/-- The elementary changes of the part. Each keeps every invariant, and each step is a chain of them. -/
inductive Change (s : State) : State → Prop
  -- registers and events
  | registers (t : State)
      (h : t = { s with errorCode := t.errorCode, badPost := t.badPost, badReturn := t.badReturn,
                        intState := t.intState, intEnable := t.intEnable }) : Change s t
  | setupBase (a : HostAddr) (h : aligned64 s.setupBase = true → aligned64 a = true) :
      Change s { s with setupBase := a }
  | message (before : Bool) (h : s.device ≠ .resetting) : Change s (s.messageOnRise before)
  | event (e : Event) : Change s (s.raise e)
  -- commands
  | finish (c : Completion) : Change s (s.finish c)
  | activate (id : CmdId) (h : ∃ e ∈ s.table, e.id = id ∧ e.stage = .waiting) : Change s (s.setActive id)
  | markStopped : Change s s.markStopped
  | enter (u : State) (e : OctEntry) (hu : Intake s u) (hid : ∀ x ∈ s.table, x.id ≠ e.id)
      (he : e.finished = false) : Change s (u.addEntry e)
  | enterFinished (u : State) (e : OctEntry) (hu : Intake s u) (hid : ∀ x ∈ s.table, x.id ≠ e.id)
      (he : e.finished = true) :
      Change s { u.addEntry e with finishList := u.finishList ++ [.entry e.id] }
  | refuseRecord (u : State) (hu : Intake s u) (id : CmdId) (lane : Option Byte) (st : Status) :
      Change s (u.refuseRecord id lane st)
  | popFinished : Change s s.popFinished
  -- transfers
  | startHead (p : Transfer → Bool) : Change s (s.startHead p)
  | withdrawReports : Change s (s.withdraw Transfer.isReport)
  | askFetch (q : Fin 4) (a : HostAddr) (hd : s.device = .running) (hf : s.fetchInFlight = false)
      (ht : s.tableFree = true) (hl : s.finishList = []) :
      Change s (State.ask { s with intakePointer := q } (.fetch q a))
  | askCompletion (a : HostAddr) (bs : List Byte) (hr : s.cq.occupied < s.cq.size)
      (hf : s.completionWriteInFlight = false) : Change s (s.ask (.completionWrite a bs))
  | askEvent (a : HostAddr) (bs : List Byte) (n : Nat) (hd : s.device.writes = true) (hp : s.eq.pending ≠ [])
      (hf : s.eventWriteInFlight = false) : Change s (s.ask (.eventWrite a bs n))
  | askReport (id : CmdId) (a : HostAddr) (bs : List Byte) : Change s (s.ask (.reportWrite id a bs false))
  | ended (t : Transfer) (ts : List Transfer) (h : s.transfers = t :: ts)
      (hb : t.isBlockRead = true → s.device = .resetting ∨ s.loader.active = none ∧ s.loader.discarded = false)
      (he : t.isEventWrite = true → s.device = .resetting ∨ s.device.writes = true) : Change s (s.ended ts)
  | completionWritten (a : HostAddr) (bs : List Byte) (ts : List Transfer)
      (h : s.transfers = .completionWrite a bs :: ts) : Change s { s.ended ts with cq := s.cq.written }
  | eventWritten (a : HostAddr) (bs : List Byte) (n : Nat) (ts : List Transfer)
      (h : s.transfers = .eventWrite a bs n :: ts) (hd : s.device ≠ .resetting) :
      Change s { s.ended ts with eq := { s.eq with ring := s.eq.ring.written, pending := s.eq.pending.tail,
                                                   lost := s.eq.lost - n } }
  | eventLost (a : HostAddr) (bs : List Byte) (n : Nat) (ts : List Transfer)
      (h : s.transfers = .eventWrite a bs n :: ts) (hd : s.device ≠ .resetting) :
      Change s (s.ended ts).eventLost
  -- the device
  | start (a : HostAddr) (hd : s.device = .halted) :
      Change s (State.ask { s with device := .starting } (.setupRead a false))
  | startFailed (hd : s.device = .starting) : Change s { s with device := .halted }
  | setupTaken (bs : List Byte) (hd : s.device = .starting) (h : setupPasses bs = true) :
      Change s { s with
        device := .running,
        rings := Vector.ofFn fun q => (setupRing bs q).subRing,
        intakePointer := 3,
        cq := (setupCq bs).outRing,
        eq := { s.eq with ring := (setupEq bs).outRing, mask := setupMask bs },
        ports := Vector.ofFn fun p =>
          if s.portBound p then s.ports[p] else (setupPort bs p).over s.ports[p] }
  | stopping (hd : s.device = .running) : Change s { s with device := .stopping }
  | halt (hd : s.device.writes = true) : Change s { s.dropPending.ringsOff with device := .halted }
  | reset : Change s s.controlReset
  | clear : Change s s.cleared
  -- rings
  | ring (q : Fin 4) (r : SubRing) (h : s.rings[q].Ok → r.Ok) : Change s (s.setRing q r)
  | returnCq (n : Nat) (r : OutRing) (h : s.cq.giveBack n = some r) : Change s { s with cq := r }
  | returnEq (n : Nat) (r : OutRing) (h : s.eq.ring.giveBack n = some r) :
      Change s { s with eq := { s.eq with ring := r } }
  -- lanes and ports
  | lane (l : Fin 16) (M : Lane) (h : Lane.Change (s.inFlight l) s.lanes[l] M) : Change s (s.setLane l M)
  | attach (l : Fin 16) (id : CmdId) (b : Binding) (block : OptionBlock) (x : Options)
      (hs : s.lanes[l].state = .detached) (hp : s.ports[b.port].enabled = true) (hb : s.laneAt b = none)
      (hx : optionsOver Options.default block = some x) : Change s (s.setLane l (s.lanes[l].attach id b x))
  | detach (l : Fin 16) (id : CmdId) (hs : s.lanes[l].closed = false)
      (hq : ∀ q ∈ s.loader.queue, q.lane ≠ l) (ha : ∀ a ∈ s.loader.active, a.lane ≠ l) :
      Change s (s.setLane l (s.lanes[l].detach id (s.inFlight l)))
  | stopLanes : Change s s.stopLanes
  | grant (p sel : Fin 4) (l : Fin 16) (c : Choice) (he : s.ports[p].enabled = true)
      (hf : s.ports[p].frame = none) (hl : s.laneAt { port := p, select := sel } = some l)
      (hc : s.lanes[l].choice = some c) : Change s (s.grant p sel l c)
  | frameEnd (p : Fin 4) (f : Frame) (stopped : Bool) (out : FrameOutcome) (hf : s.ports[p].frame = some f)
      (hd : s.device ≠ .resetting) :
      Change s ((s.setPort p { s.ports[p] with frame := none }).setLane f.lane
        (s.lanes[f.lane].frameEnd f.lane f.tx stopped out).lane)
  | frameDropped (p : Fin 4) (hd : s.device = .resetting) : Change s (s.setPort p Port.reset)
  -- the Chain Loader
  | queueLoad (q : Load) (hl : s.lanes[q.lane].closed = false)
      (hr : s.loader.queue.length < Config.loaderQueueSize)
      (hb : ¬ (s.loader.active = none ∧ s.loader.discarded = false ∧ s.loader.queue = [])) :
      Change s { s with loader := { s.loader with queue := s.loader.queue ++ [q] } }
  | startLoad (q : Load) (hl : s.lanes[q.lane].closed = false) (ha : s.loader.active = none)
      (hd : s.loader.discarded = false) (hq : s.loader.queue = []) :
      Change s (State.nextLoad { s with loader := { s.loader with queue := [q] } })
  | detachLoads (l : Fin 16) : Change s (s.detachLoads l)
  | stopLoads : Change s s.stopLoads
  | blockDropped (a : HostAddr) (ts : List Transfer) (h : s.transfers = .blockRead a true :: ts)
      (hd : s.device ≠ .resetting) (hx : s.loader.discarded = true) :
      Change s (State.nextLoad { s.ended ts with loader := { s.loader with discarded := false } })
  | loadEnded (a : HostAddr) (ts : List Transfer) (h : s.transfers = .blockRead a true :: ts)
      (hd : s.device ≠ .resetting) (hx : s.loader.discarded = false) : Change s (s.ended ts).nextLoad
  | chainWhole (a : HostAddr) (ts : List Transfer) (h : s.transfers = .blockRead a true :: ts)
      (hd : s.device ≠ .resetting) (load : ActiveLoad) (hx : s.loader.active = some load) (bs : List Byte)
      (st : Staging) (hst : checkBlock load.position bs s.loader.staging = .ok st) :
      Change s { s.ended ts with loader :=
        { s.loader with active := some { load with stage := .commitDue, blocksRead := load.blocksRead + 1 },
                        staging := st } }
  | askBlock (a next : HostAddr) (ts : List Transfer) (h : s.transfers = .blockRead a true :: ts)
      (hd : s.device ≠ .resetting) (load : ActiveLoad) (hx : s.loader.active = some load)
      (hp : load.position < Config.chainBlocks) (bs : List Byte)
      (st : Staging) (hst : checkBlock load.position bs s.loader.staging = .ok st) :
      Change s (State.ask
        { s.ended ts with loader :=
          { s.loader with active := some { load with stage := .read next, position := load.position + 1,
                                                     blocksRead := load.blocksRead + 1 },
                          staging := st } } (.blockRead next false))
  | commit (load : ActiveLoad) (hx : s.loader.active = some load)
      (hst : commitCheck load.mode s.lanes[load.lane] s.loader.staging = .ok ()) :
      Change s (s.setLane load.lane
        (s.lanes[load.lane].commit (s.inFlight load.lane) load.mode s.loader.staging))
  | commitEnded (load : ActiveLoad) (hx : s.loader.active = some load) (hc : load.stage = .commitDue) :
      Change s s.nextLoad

=======

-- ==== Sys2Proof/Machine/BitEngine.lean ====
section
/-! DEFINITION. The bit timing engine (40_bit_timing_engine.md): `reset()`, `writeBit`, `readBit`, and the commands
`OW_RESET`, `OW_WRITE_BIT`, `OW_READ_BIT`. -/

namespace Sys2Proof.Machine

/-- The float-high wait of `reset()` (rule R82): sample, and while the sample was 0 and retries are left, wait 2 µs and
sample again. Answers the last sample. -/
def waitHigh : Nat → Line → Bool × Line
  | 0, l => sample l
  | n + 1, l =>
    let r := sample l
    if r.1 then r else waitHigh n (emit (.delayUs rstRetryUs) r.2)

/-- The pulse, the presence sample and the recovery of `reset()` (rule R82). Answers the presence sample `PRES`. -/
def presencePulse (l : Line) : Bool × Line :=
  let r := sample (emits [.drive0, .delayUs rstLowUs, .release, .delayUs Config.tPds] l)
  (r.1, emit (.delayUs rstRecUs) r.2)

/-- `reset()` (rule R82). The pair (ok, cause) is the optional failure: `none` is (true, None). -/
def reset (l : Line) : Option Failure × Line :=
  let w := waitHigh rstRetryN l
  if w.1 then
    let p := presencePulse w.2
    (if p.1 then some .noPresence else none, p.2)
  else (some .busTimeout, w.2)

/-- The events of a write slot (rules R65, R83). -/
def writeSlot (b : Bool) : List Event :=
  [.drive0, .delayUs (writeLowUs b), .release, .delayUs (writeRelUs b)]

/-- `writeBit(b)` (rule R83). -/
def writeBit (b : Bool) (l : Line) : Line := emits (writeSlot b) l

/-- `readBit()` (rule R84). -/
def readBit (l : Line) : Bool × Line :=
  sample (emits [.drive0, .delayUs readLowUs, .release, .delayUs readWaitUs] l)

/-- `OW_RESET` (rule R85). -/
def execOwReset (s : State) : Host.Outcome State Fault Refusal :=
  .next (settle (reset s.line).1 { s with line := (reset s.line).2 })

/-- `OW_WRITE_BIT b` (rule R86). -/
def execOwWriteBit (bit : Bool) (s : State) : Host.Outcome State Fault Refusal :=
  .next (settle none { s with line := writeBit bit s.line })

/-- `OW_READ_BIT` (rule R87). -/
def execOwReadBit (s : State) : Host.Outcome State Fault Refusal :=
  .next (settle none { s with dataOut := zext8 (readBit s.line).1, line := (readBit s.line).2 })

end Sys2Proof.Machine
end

=======

> **Aim of the task**
From the entries above, restate word for word the lines from the line containing "def reset (l" to the line containing "R65, R83). -/", both ends included, and nothing more.

> **Response below**
def reset (l : Line) : Option Failure × Line :=
  let w := waitHigh rstRetryN l
  if w.1 then
    let p := presencePulse w.2
    (if p.1 then some .noPresence else none, p.2)
  else (some .busTimeout, w.2)

/-- The events of a write slot (rules R65, R83). -/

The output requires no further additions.